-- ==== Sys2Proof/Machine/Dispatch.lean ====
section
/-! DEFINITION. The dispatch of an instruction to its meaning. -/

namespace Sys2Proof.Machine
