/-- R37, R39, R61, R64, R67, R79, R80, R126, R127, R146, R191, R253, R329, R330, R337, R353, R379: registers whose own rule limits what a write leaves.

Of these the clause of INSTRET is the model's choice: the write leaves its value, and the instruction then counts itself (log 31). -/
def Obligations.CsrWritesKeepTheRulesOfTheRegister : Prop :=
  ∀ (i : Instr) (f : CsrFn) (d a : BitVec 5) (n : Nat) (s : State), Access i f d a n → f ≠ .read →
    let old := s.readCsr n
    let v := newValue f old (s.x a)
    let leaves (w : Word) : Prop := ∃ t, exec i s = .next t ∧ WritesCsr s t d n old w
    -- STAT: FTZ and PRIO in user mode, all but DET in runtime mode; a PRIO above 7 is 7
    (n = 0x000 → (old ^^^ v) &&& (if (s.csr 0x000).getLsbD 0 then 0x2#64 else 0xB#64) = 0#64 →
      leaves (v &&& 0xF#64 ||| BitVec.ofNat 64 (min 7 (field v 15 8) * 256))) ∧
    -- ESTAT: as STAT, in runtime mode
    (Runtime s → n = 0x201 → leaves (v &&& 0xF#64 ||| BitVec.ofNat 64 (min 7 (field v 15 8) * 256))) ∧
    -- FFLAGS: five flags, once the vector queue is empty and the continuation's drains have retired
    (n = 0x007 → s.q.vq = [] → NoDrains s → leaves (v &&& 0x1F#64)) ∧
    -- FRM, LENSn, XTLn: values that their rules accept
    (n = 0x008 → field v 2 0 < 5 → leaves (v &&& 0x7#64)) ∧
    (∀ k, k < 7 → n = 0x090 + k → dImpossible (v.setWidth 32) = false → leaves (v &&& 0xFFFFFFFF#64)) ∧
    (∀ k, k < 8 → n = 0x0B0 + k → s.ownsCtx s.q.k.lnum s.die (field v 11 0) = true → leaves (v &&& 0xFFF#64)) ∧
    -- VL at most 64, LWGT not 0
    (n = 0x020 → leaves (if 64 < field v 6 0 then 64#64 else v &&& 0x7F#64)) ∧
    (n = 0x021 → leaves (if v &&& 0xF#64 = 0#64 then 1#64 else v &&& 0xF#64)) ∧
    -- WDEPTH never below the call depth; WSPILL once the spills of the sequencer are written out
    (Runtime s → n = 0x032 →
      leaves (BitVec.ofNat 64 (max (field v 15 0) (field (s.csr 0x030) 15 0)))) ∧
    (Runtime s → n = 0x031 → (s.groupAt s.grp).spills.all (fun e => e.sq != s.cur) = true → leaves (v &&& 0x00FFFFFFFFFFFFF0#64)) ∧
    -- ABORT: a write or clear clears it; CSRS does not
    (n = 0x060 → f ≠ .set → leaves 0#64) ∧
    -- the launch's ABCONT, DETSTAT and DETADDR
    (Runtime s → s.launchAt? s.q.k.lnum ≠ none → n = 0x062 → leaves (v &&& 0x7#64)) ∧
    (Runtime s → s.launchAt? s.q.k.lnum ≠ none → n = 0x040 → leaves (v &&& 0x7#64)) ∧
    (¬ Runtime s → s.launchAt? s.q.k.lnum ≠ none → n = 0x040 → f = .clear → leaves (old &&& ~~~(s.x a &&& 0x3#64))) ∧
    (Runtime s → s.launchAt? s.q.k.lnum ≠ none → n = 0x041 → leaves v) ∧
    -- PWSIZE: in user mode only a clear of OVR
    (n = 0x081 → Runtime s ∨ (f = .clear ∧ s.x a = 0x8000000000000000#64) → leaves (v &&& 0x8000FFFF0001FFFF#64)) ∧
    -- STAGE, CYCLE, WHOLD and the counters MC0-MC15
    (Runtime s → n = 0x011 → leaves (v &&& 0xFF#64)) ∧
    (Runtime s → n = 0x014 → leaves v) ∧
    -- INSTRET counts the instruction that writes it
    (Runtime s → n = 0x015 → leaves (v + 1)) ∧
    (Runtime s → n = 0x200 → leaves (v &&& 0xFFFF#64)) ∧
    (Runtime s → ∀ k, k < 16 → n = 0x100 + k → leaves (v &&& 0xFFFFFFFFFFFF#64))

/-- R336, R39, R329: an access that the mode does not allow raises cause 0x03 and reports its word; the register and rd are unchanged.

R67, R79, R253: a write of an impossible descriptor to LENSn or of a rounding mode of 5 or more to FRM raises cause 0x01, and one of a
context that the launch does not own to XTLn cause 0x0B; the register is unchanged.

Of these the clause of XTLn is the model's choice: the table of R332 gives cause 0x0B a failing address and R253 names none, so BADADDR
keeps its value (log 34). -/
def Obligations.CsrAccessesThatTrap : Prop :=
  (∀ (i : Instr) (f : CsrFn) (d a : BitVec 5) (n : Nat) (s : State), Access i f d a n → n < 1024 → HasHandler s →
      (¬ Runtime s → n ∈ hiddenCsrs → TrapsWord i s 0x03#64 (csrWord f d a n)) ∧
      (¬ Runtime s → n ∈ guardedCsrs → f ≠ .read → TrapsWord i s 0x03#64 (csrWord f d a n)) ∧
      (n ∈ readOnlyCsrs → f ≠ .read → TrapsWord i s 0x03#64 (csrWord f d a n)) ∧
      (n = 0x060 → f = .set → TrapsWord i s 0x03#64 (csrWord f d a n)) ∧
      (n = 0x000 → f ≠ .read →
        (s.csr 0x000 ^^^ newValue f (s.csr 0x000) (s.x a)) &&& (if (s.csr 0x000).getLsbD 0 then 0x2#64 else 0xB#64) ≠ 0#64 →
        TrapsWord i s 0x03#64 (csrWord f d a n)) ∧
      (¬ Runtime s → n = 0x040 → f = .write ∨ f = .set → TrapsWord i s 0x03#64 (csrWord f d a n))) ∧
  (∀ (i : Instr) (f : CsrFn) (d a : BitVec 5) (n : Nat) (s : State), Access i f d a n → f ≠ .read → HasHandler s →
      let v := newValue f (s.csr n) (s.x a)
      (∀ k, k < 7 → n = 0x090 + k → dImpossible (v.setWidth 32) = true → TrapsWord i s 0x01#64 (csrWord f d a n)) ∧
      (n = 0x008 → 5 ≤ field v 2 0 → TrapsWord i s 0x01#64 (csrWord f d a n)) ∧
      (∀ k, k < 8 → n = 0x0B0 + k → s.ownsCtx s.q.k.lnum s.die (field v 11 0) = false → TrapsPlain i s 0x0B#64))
• • • •
§ **TASK DETAILS**
Count, in the listing above, every line that includes "lnum". The number is the whole answer.

§ **SOLUTION TO THIS EXERCISE**
6